> Your goal
Each line holding the string "srem" is to be copied from the data.

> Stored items
=======

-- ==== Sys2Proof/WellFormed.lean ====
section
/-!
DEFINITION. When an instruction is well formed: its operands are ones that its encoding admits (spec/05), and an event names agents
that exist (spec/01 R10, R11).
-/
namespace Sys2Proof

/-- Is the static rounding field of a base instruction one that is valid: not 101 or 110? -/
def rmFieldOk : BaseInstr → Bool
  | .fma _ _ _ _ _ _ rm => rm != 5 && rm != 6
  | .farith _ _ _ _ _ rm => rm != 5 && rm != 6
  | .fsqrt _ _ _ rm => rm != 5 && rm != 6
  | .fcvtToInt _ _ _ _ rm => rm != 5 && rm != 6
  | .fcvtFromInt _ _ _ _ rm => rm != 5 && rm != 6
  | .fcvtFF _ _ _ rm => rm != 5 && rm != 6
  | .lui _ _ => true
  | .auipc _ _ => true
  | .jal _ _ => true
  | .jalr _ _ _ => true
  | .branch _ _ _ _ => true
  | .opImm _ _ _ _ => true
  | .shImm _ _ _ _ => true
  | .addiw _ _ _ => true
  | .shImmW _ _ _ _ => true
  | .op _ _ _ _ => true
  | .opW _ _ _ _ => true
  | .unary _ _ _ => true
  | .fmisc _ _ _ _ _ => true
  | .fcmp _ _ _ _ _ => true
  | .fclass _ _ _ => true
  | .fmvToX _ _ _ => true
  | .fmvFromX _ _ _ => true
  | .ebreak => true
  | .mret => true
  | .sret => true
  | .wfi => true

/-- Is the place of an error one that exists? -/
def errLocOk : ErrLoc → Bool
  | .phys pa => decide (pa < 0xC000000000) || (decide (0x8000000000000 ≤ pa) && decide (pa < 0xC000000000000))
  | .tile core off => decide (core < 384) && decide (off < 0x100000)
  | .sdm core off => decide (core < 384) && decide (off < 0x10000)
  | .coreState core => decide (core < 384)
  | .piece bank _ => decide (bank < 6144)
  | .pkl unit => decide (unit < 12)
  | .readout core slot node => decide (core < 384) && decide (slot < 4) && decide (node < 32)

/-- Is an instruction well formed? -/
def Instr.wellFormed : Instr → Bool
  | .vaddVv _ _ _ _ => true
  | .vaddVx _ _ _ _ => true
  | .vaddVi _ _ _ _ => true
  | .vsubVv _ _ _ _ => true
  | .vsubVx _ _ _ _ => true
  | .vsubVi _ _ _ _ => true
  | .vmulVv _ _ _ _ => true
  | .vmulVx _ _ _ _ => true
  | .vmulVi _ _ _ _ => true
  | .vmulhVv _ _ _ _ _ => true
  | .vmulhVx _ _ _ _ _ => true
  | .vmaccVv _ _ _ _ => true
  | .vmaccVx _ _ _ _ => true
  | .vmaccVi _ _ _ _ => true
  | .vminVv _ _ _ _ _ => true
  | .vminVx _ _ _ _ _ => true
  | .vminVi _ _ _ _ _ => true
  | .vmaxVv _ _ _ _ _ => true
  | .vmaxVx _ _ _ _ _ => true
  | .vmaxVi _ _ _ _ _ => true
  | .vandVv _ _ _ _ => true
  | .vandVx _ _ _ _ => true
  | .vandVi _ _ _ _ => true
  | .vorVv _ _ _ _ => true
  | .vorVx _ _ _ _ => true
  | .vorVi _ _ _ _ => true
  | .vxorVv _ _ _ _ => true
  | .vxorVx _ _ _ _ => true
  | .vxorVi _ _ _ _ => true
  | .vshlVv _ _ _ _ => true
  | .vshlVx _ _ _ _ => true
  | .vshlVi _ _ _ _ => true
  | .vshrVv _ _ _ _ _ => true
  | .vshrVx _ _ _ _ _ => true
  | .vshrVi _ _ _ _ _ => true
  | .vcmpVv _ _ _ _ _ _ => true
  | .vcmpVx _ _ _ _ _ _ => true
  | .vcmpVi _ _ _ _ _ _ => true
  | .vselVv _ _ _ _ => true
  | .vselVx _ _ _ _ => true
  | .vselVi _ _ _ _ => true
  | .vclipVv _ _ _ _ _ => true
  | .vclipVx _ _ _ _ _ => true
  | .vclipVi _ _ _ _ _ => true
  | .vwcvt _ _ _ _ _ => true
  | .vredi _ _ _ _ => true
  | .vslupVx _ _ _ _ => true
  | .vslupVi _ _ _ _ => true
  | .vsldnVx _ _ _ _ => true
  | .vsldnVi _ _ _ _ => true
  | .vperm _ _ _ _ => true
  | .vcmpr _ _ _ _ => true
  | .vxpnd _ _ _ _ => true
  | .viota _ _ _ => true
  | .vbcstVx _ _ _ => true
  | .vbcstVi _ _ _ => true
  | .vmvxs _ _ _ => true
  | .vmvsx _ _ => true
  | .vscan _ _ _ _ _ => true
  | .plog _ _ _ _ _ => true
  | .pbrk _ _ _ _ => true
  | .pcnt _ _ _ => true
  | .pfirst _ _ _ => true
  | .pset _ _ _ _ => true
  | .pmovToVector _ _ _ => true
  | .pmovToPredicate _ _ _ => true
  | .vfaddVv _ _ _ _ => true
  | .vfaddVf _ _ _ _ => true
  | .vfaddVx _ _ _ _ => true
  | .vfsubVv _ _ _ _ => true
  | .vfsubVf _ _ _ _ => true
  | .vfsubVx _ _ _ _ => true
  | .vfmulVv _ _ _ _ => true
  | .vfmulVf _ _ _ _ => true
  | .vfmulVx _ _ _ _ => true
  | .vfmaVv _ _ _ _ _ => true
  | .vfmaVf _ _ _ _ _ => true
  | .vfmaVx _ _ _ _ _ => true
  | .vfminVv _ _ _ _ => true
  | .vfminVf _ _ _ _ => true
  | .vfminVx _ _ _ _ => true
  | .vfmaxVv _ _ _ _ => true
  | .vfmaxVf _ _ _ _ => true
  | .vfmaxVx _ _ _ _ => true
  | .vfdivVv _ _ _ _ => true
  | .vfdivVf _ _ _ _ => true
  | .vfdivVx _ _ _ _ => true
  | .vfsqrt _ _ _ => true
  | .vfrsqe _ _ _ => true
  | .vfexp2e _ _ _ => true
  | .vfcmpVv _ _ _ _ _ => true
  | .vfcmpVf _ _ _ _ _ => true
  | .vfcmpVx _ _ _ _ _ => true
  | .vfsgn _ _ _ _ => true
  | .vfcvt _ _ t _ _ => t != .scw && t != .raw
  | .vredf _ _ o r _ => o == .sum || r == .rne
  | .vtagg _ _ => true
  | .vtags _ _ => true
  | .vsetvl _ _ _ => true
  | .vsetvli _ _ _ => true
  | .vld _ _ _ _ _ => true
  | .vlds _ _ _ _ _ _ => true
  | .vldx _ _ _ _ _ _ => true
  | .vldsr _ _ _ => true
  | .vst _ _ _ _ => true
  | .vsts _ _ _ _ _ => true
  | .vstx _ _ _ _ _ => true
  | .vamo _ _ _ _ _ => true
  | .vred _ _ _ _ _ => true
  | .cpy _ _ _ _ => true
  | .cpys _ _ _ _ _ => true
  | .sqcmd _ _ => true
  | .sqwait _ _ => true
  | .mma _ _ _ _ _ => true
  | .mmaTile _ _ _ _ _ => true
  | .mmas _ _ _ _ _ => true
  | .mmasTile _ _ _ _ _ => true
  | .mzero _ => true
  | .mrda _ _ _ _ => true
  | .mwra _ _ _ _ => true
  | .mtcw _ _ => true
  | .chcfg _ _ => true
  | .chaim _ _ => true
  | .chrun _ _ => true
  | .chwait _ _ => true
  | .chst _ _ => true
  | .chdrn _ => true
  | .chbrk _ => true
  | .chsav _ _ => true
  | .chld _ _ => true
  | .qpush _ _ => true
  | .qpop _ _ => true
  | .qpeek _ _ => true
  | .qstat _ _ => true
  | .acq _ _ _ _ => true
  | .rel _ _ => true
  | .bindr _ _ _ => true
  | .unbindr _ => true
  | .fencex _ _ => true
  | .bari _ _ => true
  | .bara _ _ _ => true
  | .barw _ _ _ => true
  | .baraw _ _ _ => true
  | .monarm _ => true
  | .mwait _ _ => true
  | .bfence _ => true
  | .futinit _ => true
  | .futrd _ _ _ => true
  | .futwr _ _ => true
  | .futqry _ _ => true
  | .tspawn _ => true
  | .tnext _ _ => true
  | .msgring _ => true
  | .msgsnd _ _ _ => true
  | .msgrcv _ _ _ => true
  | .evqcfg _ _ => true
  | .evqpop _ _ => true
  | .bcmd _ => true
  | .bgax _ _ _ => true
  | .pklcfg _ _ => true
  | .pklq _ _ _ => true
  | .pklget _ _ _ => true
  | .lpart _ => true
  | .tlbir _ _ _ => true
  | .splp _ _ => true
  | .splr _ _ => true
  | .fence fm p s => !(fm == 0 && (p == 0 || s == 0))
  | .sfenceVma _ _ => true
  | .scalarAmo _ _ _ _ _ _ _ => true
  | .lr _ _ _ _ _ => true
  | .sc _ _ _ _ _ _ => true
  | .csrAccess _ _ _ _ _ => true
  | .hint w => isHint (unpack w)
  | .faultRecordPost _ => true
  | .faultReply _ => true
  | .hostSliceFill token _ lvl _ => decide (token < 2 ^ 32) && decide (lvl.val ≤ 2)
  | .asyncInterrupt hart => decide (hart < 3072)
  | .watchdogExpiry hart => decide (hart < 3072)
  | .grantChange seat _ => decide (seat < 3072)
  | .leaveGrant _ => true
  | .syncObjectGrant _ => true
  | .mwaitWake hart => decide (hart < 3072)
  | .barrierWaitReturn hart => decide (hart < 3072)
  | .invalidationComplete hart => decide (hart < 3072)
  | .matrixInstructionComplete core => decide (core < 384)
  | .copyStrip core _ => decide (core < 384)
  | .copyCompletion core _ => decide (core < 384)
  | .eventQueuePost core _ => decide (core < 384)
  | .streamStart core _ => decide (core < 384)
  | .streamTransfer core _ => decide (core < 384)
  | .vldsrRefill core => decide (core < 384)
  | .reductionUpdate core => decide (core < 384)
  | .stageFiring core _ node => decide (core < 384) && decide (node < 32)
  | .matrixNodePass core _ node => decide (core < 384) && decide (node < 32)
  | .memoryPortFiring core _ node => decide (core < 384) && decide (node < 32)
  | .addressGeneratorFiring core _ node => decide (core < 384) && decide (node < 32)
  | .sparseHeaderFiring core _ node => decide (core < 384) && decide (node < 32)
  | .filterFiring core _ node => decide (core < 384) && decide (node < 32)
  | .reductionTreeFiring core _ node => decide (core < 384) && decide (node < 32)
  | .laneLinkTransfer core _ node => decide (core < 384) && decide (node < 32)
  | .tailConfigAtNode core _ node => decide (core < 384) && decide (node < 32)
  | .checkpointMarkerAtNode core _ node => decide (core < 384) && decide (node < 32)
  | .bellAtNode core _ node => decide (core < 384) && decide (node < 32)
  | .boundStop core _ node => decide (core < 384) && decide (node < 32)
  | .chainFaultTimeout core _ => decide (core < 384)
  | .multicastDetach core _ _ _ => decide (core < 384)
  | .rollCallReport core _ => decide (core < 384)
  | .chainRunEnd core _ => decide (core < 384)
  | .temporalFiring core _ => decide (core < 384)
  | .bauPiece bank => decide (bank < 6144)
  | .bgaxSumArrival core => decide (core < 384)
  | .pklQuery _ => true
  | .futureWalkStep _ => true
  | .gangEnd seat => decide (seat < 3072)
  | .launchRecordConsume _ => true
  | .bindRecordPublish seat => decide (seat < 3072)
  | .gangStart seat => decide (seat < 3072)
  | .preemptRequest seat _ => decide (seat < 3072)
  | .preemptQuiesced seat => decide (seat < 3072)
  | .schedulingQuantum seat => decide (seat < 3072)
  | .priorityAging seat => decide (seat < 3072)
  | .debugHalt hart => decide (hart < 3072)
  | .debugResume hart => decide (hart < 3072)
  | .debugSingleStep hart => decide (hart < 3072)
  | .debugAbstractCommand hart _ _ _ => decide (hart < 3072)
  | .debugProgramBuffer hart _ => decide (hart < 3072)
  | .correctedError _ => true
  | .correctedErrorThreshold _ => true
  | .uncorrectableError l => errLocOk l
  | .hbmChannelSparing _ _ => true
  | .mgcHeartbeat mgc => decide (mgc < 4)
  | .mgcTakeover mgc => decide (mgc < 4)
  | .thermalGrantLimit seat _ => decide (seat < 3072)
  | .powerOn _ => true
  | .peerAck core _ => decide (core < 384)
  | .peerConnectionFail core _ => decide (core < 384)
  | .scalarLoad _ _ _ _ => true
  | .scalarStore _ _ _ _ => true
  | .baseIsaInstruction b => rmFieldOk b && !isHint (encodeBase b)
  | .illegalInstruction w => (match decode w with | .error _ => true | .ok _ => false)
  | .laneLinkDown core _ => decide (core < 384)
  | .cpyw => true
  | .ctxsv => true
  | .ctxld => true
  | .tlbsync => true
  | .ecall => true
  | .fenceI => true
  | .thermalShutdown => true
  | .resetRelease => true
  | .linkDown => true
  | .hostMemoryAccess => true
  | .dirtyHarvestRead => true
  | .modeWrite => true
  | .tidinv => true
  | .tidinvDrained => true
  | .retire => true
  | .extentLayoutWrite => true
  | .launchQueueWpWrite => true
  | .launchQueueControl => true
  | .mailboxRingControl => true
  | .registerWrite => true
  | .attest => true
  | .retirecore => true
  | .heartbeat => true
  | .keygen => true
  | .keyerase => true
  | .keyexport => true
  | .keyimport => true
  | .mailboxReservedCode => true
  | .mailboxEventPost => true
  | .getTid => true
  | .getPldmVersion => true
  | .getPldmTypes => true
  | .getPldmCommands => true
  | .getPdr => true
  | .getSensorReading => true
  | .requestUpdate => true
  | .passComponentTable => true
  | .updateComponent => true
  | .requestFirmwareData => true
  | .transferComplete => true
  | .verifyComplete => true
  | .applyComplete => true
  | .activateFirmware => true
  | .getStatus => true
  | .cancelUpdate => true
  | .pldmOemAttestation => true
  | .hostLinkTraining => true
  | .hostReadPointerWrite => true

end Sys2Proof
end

=======

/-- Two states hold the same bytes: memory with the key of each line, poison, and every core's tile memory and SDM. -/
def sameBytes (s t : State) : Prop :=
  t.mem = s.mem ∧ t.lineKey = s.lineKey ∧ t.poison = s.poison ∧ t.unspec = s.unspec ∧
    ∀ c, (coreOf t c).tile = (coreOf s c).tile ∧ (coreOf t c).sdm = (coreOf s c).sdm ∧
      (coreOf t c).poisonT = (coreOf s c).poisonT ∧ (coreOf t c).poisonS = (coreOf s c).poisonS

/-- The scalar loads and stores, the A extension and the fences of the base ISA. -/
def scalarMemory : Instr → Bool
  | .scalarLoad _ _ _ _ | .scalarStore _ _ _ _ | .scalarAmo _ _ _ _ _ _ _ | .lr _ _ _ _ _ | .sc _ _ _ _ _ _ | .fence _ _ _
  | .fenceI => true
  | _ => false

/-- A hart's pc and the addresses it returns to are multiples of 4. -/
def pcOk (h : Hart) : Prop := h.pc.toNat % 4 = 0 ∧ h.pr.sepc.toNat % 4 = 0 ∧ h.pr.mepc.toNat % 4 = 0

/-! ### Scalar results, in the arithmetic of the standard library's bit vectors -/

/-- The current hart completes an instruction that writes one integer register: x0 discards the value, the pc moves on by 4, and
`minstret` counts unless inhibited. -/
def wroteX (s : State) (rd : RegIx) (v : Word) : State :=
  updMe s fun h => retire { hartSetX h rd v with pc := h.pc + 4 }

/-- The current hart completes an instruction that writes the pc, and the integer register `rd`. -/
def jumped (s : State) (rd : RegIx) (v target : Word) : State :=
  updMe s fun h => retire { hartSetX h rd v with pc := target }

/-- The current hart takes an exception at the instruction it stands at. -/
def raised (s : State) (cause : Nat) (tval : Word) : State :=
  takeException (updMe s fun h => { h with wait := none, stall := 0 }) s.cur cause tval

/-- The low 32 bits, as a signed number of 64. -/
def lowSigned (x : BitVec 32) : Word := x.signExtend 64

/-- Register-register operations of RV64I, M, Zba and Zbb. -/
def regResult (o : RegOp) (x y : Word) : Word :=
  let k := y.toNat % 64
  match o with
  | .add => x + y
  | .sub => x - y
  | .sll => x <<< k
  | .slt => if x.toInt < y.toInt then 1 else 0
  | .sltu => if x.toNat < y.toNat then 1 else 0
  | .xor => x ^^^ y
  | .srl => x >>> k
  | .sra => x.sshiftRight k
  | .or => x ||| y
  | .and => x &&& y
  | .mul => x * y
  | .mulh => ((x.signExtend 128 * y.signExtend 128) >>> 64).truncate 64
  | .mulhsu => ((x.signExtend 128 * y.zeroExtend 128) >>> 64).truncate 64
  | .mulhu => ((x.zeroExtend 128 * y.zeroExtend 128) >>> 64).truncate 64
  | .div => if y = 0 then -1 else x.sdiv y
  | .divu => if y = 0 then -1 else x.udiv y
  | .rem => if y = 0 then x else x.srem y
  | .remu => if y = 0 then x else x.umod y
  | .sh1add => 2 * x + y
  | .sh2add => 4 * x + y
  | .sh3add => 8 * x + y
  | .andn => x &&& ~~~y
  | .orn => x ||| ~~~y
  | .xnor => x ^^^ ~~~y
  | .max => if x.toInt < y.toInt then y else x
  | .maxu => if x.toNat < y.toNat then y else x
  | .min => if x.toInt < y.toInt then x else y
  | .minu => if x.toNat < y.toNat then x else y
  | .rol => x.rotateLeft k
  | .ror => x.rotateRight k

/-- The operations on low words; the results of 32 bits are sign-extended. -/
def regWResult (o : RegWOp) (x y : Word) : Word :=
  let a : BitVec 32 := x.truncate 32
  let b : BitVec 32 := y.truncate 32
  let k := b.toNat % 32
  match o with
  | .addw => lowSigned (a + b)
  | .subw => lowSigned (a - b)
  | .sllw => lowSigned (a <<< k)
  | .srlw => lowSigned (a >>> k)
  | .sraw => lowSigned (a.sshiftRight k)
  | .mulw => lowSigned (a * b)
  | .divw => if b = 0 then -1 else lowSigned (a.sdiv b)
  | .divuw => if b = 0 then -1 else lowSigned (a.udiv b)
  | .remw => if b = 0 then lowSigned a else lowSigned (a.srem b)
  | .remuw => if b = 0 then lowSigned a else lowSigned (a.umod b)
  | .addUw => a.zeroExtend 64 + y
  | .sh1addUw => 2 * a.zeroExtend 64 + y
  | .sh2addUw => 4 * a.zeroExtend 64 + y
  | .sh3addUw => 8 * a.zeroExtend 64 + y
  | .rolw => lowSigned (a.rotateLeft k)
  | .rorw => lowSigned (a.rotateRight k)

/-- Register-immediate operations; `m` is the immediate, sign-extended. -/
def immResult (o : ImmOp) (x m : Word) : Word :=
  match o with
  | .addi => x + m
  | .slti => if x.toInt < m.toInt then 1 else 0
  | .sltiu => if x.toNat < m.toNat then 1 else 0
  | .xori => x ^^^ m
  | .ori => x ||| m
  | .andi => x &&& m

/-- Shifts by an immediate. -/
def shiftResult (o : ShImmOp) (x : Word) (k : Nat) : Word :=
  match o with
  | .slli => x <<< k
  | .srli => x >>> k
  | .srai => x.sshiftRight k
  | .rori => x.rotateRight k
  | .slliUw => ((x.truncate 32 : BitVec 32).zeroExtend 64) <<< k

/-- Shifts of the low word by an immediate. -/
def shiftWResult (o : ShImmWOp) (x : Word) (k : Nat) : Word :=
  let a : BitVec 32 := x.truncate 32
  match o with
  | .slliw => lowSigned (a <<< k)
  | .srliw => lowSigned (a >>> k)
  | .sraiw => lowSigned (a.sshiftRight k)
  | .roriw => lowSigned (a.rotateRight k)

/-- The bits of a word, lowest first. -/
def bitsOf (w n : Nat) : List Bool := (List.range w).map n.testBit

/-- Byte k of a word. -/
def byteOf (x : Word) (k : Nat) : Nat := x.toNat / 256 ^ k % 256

=======

> Exercise solution
  | .rem => if y = 0 then x else x.srem y
  | .remw => if b = 0 then lowSigned a else lowSigned (a.srem b)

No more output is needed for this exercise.